(Beginning of Task input)

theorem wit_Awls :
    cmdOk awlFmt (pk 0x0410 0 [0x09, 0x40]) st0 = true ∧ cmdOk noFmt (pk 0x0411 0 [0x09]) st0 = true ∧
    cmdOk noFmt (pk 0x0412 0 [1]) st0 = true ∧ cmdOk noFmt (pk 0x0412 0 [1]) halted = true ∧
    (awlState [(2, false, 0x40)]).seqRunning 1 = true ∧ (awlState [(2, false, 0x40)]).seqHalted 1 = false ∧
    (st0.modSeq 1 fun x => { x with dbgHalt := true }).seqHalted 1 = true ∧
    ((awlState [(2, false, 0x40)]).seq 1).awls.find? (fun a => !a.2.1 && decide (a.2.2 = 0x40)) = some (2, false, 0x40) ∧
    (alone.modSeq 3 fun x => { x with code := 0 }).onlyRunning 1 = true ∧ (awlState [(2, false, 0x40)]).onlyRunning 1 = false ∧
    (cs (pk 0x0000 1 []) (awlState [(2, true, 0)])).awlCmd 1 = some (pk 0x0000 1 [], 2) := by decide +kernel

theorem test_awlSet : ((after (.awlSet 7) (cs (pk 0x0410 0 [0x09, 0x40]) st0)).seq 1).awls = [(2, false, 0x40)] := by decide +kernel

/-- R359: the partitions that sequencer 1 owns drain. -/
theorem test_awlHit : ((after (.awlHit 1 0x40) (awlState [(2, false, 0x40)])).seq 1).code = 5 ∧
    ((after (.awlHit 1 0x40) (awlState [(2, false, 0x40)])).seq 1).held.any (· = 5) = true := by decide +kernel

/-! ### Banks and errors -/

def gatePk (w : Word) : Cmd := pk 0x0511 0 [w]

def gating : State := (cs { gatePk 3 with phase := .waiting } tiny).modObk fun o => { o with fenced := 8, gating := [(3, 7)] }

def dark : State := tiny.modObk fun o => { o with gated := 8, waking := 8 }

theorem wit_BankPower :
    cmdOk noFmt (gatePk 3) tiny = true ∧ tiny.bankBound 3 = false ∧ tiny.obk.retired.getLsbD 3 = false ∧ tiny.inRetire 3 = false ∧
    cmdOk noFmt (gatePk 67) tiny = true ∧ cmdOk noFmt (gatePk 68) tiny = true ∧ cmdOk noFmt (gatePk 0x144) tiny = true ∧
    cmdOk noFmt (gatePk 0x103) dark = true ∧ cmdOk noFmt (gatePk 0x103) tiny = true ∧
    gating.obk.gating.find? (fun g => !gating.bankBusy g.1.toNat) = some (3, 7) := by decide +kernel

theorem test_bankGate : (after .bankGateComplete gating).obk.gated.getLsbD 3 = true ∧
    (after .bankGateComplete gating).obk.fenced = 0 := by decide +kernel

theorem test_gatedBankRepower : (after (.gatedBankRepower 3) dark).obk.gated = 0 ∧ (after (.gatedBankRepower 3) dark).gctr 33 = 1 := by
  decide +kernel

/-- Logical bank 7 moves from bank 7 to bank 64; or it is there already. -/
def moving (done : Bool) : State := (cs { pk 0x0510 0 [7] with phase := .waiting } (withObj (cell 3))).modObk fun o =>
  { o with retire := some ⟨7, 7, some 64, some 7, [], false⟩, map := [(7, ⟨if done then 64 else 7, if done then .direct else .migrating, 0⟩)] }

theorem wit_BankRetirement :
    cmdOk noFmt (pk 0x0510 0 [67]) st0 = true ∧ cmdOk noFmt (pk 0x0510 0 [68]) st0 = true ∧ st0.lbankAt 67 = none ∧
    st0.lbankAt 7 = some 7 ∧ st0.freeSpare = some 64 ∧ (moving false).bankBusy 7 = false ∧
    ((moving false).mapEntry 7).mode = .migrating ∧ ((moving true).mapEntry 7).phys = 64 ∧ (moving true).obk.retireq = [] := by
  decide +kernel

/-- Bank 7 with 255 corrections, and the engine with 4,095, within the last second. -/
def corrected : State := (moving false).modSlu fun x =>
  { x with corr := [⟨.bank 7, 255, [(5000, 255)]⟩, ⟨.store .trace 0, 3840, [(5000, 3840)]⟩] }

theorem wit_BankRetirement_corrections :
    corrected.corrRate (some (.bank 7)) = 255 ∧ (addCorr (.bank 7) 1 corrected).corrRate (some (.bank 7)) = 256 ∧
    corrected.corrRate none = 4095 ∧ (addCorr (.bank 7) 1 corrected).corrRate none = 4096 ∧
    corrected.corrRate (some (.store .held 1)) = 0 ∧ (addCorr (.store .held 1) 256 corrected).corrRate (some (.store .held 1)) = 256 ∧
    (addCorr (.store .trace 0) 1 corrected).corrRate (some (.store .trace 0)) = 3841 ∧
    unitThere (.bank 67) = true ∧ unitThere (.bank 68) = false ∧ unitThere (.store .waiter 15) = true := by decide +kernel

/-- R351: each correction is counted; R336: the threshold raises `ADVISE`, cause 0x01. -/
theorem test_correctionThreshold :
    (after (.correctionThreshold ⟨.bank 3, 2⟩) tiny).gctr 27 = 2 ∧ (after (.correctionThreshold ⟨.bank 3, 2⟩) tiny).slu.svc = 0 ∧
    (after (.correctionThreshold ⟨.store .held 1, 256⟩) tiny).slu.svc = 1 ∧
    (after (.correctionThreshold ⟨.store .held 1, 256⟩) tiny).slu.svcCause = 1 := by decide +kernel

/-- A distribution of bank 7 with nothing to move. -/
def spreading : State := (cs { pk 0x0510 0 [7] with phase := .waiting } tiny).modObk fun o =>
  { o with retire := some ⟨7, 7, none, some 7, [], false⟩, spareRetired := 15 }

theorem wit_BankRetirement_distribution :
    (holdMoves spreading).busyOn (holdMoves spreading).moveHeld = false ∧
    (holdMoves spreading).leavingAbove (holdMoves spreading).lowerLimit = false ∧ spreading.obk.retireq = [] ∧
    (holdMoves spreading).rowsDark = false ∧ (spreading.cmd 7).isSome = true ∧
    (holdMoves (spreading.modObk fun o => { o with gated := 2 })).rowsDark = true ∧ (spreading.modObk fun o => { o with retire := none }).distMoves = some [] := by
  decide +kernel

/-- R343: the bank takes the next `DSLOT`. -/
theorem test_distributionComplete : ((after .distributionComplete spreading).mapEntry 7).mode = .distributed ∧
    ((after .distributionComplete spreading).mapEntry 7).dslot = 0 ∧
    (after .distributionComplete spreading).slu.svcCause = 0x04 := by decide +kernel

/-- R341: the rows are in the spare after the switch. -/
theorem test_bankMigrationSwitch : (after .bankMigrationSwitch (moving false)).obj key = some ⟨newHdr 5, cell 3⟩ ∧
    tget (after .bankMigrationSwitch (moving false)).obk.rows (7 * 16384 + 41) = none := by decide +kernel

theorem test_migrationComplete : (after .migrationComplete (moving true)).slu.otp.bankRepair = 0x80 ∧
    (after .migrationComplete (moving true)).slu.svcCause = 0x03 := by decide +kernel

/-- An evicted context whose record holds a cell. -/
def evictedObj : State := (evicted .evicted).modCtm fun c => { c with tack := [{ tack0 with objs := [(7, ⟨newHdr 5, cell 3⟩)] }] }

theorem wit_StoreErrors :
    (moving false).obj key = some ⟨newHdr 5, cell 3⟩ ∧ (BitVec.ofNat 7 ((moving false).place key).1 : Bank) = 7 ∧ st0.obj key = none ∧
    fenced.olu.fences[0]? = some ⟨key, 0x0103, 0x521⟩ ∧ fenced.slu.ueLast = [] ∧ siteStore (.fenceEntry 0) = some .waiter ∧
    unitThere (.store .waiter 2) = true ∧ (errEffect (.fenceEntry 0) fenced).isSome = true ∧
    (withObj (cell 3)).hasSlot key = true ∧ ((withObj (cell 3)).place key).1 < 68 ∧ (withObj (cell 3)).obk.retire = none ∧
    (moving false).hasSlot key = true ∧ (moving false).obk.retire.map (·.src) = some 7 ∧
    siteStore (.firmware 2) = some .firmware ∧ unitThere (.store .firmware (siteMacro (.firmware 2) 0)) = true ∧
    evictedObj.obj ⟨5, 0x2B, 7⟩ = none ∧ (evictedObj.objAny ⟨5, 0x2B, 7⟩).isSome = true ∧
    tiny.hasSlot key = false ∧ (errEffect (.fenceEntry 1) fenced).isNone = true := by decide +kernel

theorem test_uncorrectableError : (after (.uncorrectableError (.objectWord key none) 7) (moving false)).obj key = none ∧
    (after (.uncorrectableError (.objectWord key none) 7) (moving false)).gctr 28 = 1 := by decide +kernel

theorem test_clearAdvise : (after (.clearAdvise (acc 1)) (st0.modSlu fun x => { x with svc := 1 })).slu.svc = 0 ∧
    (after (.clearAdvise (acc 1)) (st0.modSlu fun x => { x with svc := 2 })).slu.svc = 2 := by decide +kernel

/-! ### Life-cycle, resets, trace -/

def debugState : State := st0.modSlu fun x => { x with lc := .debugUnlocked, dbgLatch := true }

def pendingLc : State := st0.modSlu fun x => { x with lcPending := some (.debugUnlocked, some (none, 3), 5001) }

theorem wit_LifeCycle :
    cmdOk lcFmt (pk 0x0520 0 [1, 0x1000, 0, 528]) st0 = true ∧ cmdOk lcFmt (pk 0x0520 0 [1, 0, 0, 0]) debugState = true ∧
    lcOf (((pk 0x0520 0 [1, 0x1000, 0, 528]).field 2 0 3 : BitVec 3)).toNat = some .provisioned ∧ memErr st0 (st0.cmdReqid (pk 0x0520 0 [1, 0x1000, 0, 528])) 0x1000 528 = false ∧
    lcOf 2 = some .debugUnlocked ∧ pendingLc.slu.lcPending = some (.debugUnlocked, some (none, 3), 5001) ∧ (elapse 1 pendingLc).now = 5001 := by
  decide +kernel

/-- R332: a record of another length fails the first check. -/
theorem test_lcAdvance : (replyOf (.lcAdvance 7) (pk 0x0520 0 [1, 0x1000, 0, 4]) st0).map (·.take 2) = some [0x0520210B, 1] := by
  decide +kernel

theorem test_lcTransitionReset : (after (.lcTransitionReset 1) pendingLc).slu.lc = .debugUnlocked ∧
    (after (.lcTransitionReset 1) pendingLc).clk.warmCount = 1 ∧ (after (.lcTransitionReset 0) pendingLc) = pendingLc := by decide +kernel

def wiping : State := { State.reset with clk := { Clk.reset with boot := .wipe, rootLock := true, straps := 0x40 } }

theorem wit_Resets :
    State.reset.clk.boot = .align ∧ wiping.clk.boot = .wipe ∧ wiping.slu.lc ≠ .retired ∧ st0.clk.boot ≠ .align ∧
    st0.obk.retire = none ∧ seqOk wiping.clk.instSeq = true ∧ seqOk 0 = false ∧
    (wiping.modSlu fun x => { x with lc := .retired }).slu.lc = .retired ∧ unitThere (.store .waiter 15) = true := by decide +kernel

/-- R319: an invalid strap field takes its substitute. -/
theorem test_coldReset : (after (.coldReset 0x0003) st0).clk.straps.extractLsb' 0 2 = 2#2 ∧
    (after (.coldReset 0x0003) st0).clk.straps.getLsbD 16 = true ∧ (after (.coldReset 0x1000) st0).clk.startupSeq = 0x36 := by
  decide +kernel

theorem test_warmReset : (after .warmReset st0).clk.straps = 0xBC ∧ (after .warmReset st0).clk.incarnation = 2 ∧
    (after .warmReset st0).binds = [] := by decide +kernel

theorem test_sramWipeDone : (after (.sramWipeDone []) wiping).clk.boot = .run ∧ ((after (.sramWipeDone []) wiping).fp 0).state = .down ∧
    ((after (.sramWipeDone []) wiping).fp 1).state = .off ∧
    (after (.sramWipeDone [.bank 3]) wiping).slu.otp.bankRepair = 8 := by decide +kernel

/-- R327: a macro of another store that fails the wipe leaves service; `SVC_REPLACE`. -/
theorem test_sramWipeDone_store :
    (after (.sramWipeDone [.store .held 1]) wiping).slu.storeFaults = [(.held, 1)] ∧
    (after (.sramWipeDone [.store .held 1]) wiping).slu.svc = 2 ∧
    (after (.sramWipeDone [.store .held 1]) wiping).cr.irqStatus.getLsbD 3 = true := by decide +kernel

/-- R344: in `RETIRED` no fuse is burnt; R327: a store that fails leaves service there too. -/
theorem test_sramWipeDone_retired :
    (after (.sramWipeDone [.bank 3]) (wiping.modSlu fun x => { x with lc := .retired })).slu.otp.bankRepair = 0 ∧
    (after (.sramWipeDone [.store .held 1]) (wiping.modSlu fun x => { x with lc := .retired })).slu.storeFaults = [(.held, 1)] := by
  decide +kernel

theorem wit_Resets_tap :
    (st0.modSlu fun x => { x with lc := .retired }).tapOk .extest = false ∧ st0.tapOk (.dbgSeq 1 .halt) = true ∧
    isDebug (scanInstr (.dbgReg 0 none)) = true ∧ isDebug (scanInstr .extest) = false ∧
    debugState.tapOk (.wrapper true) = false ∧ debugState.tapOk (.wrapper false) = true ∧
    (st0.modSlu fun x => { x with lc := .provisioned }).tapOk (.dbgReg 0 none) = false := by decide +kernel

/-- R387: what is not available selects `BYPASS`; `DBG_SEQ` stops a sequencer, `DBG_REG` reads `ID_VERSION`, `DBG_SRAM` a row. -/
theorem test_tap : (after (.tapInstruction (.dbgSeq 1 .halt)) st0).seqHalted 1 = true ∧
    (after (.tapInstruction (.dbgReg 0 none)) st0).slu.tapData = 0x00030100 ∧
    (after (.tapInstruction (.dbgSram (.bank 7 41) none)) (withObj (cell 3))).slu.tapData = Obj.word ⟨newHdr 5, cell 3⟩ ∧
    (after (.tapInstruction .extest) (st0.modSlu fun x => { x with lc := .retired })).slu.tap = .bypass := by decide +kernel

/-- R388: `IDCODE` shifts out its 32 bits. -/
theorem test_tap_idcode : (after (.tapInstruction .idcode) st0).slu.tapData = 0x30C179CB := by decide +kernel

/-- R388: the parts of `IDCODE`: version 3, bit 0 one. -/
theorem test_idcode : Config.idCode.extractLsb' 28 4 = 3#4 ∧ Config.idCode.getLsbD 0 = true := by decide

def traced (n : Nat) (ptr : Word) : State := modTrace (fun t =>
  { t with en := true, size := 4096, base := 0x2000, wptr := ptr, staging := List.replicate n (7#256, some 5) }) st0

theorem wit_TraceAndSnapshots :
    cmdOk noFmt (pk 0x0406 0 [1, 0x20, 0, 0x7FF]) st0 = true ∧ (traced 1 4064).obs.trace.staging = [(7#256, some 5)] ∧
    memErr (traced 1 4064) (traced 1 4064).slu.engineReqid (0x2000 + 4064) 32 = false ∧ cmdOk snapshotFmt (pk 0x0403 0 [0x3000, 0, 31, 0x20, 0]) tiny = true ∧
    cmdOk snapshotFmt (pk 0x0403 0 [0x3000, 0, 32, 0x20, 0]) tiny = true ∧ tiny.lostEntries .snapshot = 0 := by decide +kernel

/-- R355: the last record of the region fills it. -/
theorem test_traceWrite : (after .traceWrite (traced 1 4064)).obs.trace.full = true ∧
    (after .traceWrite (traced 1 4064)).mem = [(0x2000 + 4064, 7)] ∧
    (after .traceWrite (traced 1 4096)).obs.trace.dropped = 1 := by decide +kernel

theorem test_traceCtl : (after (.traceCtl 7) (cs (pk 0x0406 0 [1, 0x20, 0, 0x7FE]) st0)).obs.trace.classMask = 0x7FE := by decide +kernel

(End of Task input)

### How to complete this task
Your answer should consist of the lines from the line with "(awlState [(2, false, 0x40)]).seqRunning" to the line with "(alone.modSeq 3 fun" above, repeated exactly, both ends included.

### Result of the exercise
    (awlState [(2, false, 0x40)]).seqRunning 1 = true ∧ (awlState [(2, false, 0x40)]).seqHalted 1 = false ∧
    (st0.modSeq 1 fun x => { x with dbgHalt := true }).seqHalted 1 = true ∧
    ((awlState [(2, false, 0x40)]).seq 1).awls.find? (fun a => !a.2.1 && decide (a.2.2 = 0x40)) = some (2, false, 0x40) ∧
    (alone.modSeq 3 fun x => { x with code := 0 }).onlyRunning 1 = true ∧ (awlState [(2, false, 0x40)]).onlyRunning 1 = false ∧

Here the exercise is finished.